-- Recorded data follows --

-- ==== Sys2Proof/Laws/Memory.lean ====
section
/-! SUPPORT. The laws of the packet memory: a read after a write, every other cell left alone, and the canonical form
kept by every operation. -/

namespace Sys2Proof.Machine

namespace Memory

theorem lookup_insert (m : Memory) (k a : Nat) (v : Halfword) :
    (m.insert k v).lookup a = if a = k then some v else m.lookup a := by
  induction m with
  | nil => simp [insert, lookup]
  | cons e rest ih =>
    obtain ⟨k', v'⟩ := e
    simp only [insert]
    split
    · simp [lookup]
    · split
      · rename_i _ h; subst h; simp only [lookup]; split <;> rfl
      · rename_i _ h
        simp only [lookup, ih]
        split
        · rename_i h'; subst h'; simp [Ne.symm h]
        · rfl

theorem mem_insert {m : Memory} {k : Nat} {v : Halfword} {e : Nat × Halfword} (h : e ∈ m.insert k v) :
    e = (k, v) ∨ e ∈ m := by
  induction m with
  | nil => simpa [insert] using h
  | cons e' rest ih =>
    obtain ⟨k', v'⟩ := e'
    simp only [insert] at h
    split at h
    · simpa using h
    · split at h
      · rcases List.mem_cons.mp h with h | h
        · exact .inl h
        · exact .inr (List.mem_cons_of_mem _ h)
      · rcases List.mem_cons.mp h with h | h
        · exact .inr (by simp [h])
        · exact (ih h).imp id (List.mem_cons_of_mem _)

theorem pairwise_insert {m : Memory} (k : Nat) (v : Halfword) (h : m.Pairwise (fun x y => x.1 < y.1)) :
    (m.insert k v).Pairwise (fun x y => x.1 < y.1) := by
  induction m with
  | nil => simp [insert]
  | cons e rest ih =>
    obtain ⟨k', v'⟩ := e
    have hr := List.pairwise_cons.mp h
    simp only [insert]
    split
    · rename_i hk
      refine List.pairwise_cons.mpr ⟨fun x hx => ?_, h⟩
      rcases List.mem_cons.mp hx with hx | hx
      · simpa [hx] using hk
      · exact Nat.lt_trans hk (hr.1 x hx)
    · split
      · rename_i _ hk
        subst hk
        exact List.pairwise_cons.mpr ⟨hr.1, hr.2⟩
      · refine List.pairwise_cons.mpr ⟨fun x hx => ?_, ih hr.2⟩
        rcases mem_insert hx with hx | hx
        · subst hx; simp only; omega
        · exact hr.1 x hx

/-- Every write keeps the canonical form. -/
theorem wf_write {m : Memory} (k : Nat) (v : Halfword) (h : m.wf) : (m.write k v).wf := by
  unfold write
  split
  · rename_i hk
    refine ⟨pairwise_insert k v h.1, fun e he => ?_⟩
    rcases mem_insert he with he | he
    · simpa [he] using hk
    · exact h.2 e he
  · exact h

/-- Every sequence of writes keeps the canonical form. -/
theorem wf_writeList (d : List Halfword) : ∀ {m : Memory} (k : Nat), m.wf → (m.writeList k d).wf := by
  induction d with
  | nil => intro m k h; exact h
  | cons x xs ih => intro m k h; exact ih (k + 1) (wf_write k x h)

/-- The memory right after a draw of every cell is canonical. -/
theorem wf_nil : Memory.wf [] := ⟨List.Pairwise.nil, by simp⟩

theorem lookup_write {m : Memory} {k : Nat} (hk : k < 512) (a : Nat) (v : Halfword) :
    (m.write k v).lookup a = if a = k then some v else m.lookup a := by
  simp [write, hk, lookup_insert]

/-- Zeroing the cells of a list keeps the canonical form. -/
theorem wf_zeroCells (ks : List Nat) : ∀ {m : Memory}, m.wf → (ks.foldl (fun m k => m.write k 0) m).wf := by
  induction ks with
  | nil => intro m h; exact h
  | cons k ks ih => intro m h; exact ih (wf_write k 0 h)

theorem lookup_zeroCells (ks : List Nat) (a : Nat) : ∀ (m : Memory), (∀ k ∈ ks, k < 512) →
    (ks.foldl (fun m k => m.write k 0) m).lookup a = if a ∈ ks then some 0 else m.lookup a := by
  induction ks with
  | nil => intro m _; simp
  | cons k ks ih =>
    intro m h
    rw [List.foldl_cons, ih _ fun x hx => h x (List.mem_cons_of_mem _ hx),
      lookup_write (h k (List.mem_cons_self ..))]
    by_cases ha : a ∈ ks <;> by_cases hk : a = k <;> simp [ha, hk]

end Memory

/-- A read after a write: the written cell holds the value, every other cell what it held. -/
theorem readCell_writeCell {k : Nat} (hk : k < 512) (v : Halfword) (s : State) (a : Nat) :
    readCell (writeCell k v s) a = if a = k then v else readCell s a := by
  simp only [readCell, writeCell_pma, writeCell_drawEpoch, Memory.lookup_write hk]
  by_cases h : a = k <;> simp [h]

/-- `writeCells` is the cell writes of R102 in order. -/
theorem writeCells_cons (b : Nat) (x : Halfword) (xs : List Halfword) (s : State) :
    writeCells b (x :: xs) s = writeCells (b + 1) xs (writeCell b x s) := rfl

/-- A read after a sequence of writes. -/
theorem readCell_writeCells (d : List Halfword) : ∀ (b : Nat) (s : State) (a : Nat), b + d.length ≤ 512 →
    readCell (writeCells b d s) a = if h : b ≤ a ∧ a < b + d.length then d[a - b] else readCell s a := by
  induction d with
  | nil => intro b s a _; simp [writeCells, Memory.writeList]
  | cons x xs ih =>
    intro b s a h
    simp only [List.length_cons] at h ⊢
    rw [writeCells_cons, ih (b + 1) _ a (by omega)]
    by_cases h1 : a = b
    · subst h1
      simp [readCell_writeCell (show a < 512 by omega)]
    · by_cases h2 : b + 1 ≤ a ∧ a < b + 1 + xs.length
      · rw [dif_pos h2, dif_pos (by omega)]
        have : a - b = (a - (b + 1)) + 1 := by omega
        simp [this]
      · rw [dif_neg h2, dif_neg (by omega), readCell_writeCell (by omega), if_neg h1]

theorem addressCells_lt : ∀ k ∈ addressCells, k < 64 := by decide

/-- What `ResetAll` leaves in a cell: 0 in the 16 address fields, the new draw in every other cell (R146). -/
theorem readCell_resetAll (s : State) (a : Nat) :
    readCell (resetAll s) a = if a ∈ addressCells then 0 else Config.drawCell (s.drawEpoch + 1) a := by
  have h := Memory.lookup_zeroCells addressCells a [] fun k hk => Nat.lt_trans (addressCells_lt k hk) (by omega)
  simp only [readCell, resetAll_pma, resetAll_drawEpoch, h]
  by_cases ha : a ∈ addressCells <;> simp [ha, Memory.lookup]

/-- A read depends on the packet memory and the draw counter alone. -/
theorem readCell_congr {s t : State} (hp : t.pma = s.pma) (hd : t.drawEpoch = s.drawEpoch) (a : Nat) :
    readCell t a = readCell s a := by simp [readCell, hp, hd]

end Sys2Proof.Machine
end

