/-! ## Pseudo-instructions (R80) carried out by the host software -/

/-- What a schedule of the host and the machine leaves. -/
def afterPseudo {α : Type} (ts : List HostTurn) (p : Pseudo) (s : State) (f : HostRun → α) : Option α :=
  match runPseudo ts (startPseudo p s) with
  | .next h => some (f h)
  | .fault _ => none
  | .refused _ => none

-- From all fields 0, ALLOC_TX 3, 64 stores 448 in the TX address field of endpoint 3 (R134).
theorem test_allocTx :
    afterPseudo twoCommands (.allocTx 3 64) (machine []) (fun h => (pseudoDone h, readCell h.machine 24)) =
      some (true, 448) := by decide

-- R10, R205: after ALLOC_EXHAUSTED the store is neither issued nor run; the field keeps its value.
theorem test_allocTx_exhausted :
    afterPseudo [.host, .machine, .host, .host] (.allocTx 3 449) (machine [])
      (fun h => (h.machine.fsm, h.placed, h.machine.stream.length, readCell h.machine 24)) =
      some (.fault, 1, 1, 0) := by decide

-- R66, R237: the peripheral completes an IN transfer between the two commands; the target 0x82A0 keeps its CTR_TX.
theorem test_epSet_with_a_peripheral_move_between :
    afterPseudo [.host, .machine, .machine, .host, .machine] (.epSet 0 0x82A0)
      (withEpr 0 0x0230 { machine [] with agenda := [.block, .peripheral (.txDone 0), .block] })
      (fun h => (pseudoDone h, readEpr h.machine 0)) = some (true, 0x02A0) := by decide

-- R163, R210: SOF and SUSP are dispatched one after the other, each by its own IRQ_DISPATCH.
theorem test_dispatchAll :
    afterPseudo [.host, .machine, .machine, .host, .machine, .machine, .host] .dispatchAll
      { machine [] with istr := 0x0A00 } (fun h => (pseudoDone h, h.placed, h.machine.events)) =
      some (true, 2, [.cleared .sof, .cleared .susp]) := by decide

-- R79 for pseudo-instructions: an operand that does not fit its field is an assembly error.
theorem test_assemblePseudo :
    assemblePseudo "ALLOC_RX" [0, 64, 65536] = none ∧
      assemblePseudo "EP_SET" [1, 0x0230] = some (.epSet 1 0x0230) := by decide

/-! ## Witnesses: for every obligation with hypotheses, values that meet them -/

theorem witness_PmaGetReturnsTheCell : (511#16).toNat < 512 ∧ 512 ≤ (512#16).toNat := by decide

theorem witness_PmaSetStoresTheCell : (511#16).toNat < 512 ∧ 512 ≤ (512#16).toNat := by decide

theorem witness_PmaWriteBufStoresTheRange :
    ((510#16).toNat + [1#16, 2#16].length ≤ 512 ∧ (512#16).toNat + ([] : List Halfword).length ≤ 512) ∧
      512 < (510#16).toNat + [1#16, 2#16, 3#16].length := by decide

theorem witness_BdtAddressGettersReturnTheField : (7#8).toNat < 8 ∧ 8 ≤ (8#8).toNat := by decide

theorem witness_BdtCountGettersReturnTheWholeCell : (7#8).toNat < 8 ∧ 8 ≤ (8#8).toNat := by decide

theorem witness_BdtSettersStoreTheField : (7#8).toNat < 8 ∧ 8 ≤ (8#8).toNat := by decide

theorem witness_EncodeRxSizeReturnsTheEncoding :
    ((62#16).toNat ≤ 62 ∧ (62#16).toNat % 2 = 0) ∧
      (62 < (64#16).toNat ∧ (64#16).toNat ≤ 512 ∧ (64#16).toNat % 32 = 0) ∧
      (62 < (512#16).toNat ∧ (512#16).toNat ≤ 512 ∧ (512#16).toNat % 32 = 0) ∧
      512 < (513#16).toNat ∧ (62 < (63#16).toNat ∧ (63#16).toNat ≤ 512 ∧ (63#16).toNat % 32 ≠ 0) ∧
      ((61#16).toNat ≤ 62 ∧ (61#16).toNat % 2 ≠ 0) := by decide

theorem witness_BdtSetRxSizeStoresTheEncoding :
    ((7#8).toNat < 8 ∧ (62#16).toNat ≤ 62 ∧ (62#16).toNat % 2 = 0) ∧
      ((7#8).toNat < 8 ∧ 62 < (512#16).toNat ∧ (512#16).toNat ≤ 512 ∧ (512#16).toNat % 32 = 0) ∧
      8 ≤ (8#8).toNat ∧ ((7#8).toNat < 8 ∧ 512 < (513#16).toNat) ∧
      ((7#8).toNat < 8 ∧ 62 < (63#16).toNat ∧ (63#16).toNat ≤ 512 ∧ (63#16).toNat % 32 ≠ 0) ∧
      ((7#8).toNat < 8 ∧ (61#16).toNat ≤ 62 ∧ (61#16).toNat % 2 ≠ 0) := by decide

theorem witness_RxSizeCapacityInvertsTheEncoding : rxSizeCheck 62 = none ∧ rxSizeCheck 512 = none := by decide

theorem machine_fields_zero (e : Fin 8) :
    readCell (machine []) (8 * e.val) = 0 ∧ readCell (machine []) (8 * e.val + 4) = 0 := by
  revert e; decide

-- Every field 0: the lowest allocated address is 512, so 448 cells fit and 449 do not.
theorem witness_PmaAllocReturnsLowMinusSize :
    isLowestAllocated (machine []) 512 ∧ (448#16).toNat + 64 ≤ 512 ∧ 512 < (449#16).toNat + 64 := by
  refine ⟨.inl ⟨fun e rx => ?_, rfl⟩, by decide, by decide⟩
  revert e rx; decide

theorem witness_PmaAllocRecordsNothing :
    ∃ t, exec (.pmaAlloc 448) (machine []) = .next t ∧ t.fsm ≠ .fault := ⟨_, rfl, by decide⟩

/-- Two requests of R133, TX and RX of endpoint 0. -/
def requests : List AllocRequest := [⟨0, false, 64⟩, ⟨0, true, 384⟩]

-- R134: with every field 0 the first buffer is [448, 512), the second [64, 448).
theorem witness_StoredAllocationsAreDisjoint :
    (∀ e : Fin 8, readCell (machine []) (8 * e.val) = 0 ∧ readCell (machine []) (8 * e.val + 4) = 0) ∧
      (requests.map requestCell).Nodup ∧
      (allocSequence requests (machine [])).map Prod.fst = some [(448, 64), (64, 384)] :=
  ⟨machine_fields_zero, by decide, by decide⟩

theorem witness_FittingAllocationsSucceed :
    (machine []).fsm = .idle ∧
      (∀ e : Fin 8, readCell (machine []) (8 * e.val) = 0 ∧ readCell (machine []) (8 * e.val + 4) = 0) ∧
      (requests.map requestCell).Nodup ∧ (requests.map (fun r => r.size.toNat)).sum ≤ 448 :=
  ⟨rfl, machine_fields_zero, by decide, by decide⟩

theorem witness_EpReadReturnsTheRegister : (7#8).toNat < 8 ∧ 8 ≤ (8#8).toNat := by decide

theorem witness_EpWriteAppliesTheWriteKinds : (7#8).toNat < 8 ∧ 8 ≤ (8#8).toNat := by decide

theorem witness_ReadModifyToggleReachesTheTarget :
    (14 : Fin 16).val ≠ 15 ∧ (14 : Fin 16).val ≠ 7 ∧ (14 : Fin 16).val ≠ 11 := by decide

theorem witness_ClearCtrPseudosClearOneFlag :
    (7#8).toNat < 8 ∧ (machine []).fsm = .idle ∧ (machine []).agenda = [] ∧
      (machine []).pos = (machine []).stream.length := by decide

theorem witness_EndpointIndexIsChecked : endpointOperand (.bdtSetRxSize 8 63) = some 8 ∧ 8 ≤ (8#8).toNat := by decide

theorem witness_IrqDispatchActivates :
    (dispatching 0x3E00).istr.getLsbD 10 = true ∧
      ((dispatching 0xBA10).istr.getLsbD 10 = false ∧ (dispatching 0xBA10).istr.getLsbD 15 = true) ∧
      ((dispatching 0x4A00).istr.getLsbD 10 = false ∧ (dispatching 0x4A00).istr.getLsbD 15 = false ∧
        (dispatching 0x4A00).istr.getLsbD 9 = true) ∧
      ((dispatching 0x1800).istr.getLsbD 10 = false ∧ (dispatching 0x1800).istr.getLsbD 15 = false ∧
        (dispatching 0x1800).istr.getLsbD 9 = false ∧ (dispatching 0x1800).istr.getLsbD 12 = true) ∧
      ((dispatching 0x2800).istr.getLsbD 10 = false ∧ (dispatching 0x2800).istr.getLsbD 15 = false ∧
        (dispatching 0x2800).istr.getLsbD 9 = false ∧ (dispatching 0x2800).istr.getLsbD 12 = false ∧
        (dispatching 0x2800).istr.getLsbD 11 = true) ∧
      ((dispatching 0x2000).istr.getLsbD 10 = false ∧ (dispatching 0x2000).istr.getLsbD 15 = false ∧
        (dispatching 0x2000).istr.getLsbD 9 = false ∧ (dispatching 0x2000).istr.getLsbD 12 = false ∧
        (dispatching 0x2000).istr.getLsbD 11 = false ∧ (dispatching 0x2000).istr.getLsbD 13 = true) := by decide

theorem witness_NoRecognisedFlagTraps : ∀ f ∈ priorityOrder, flagSet (dispatching 0x41FF).istr f = false := by
  decide

-- One state for each clause; the last names endpoint 8, the first that does not exist.
theorem witness_EvaluateStepDecides :
    ((evaluating 0x8007).fsm = .ctrEval ∧ (evaluating 0x8007).agenda = [] ∧
        (epId (evaluating 0x8007).snapv).toNat < 8 ∧ (evaluating 0x8007).ctxl = some ⟨0⟩) ∧
      (ctrRx (readEpr (withEpr 7 0x8800 (evaluating 0x8007)) 7) = true ∧
        setupFlag (readEpr (withEpr 7 0x8800 (evaluating 0x8007)) 7) = true) ∧
      (ctrRx (readEpr (withEpr 7 0x8080 (evaluating 0x8007)) 7) = true ∧
        setupFlag (readEpr (withEpr 7 0x8080 (evaluating 0x8007)) 7) = false) ∧
      (ctrRx (readEpr (withEpr 7 0x0080 (evaluating 0x8007)) 7) = false ∧
        ctrTx (readEpr (withEpr 7 0x0080 (evaluating 0x8007)) 7) = true) ∧
      (ctrRx (readEpr (evaluating 0x8007) 7) = false ∧ ctrTx (readEpr (evaluating 0x8007) 7) = false) ∧
      8 ≤ (epId (evaluating 0x8008).snapv).toNat := by decide

/-- A state in CALL_WAIT. -/
def waiting : State := { evaluating 0x8001 with fsm := .callWait }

-- Recorded data concluded --

From the entries above, write out only the lines starting at the line that holds "(dispatching 0x4A00).istr.getLsbD 9" and ending at the line that holds "theorem witness_NoRecognisedFlagTraps : ∀", keeping both and matching them exactly.

        (dispatching 0x4A00).istr.getLsbD 9 = true) ∧
      ((dispatching 0x1800).istr.getLsbD 10 = false ∧ (dispatching 0x1800).istr.getLsbD 15 = false ∧
        (dispatching 0x1800).istr.getLsbD 9 = false ∧ (dispatching 0x1800).istr.getLsbD 12 = true) ∧
      ((dispatching 0x2800).istr.getLsbD 10 = false ∧ (dispatching 0x2800).istr.getLsbD 15 = false ∧
        (dispatching 0x2800).istr.getLsbD 9 = false ∧ (dispatching 0x2800).istr.getLsbD 12 = false ∧
        (dispatching 0x2800).istr.getLsbD 11 = true) ∧
      ((dispatching 0x2000).istr.getLsbD 10 = false ∧ (dispatching 0x2000).istr.getLsbD 15 = false ∧
        (dispatching 0x2000).istr.getLsbD 9 = false ∧ (dispatching 0x2000).istr.getLsbD 12 = false ∧
        (dispatching 0x2000).istr.getLsbD 11 = false ∧ (dispatching 0x2000).istr.getLsbD 13 = true) := by decide

theorem witness_NoRecognisedFlagTraps : ∀ f ∈ priorityOrder, flagSet (dispatching 0x41FF).istr f = false := by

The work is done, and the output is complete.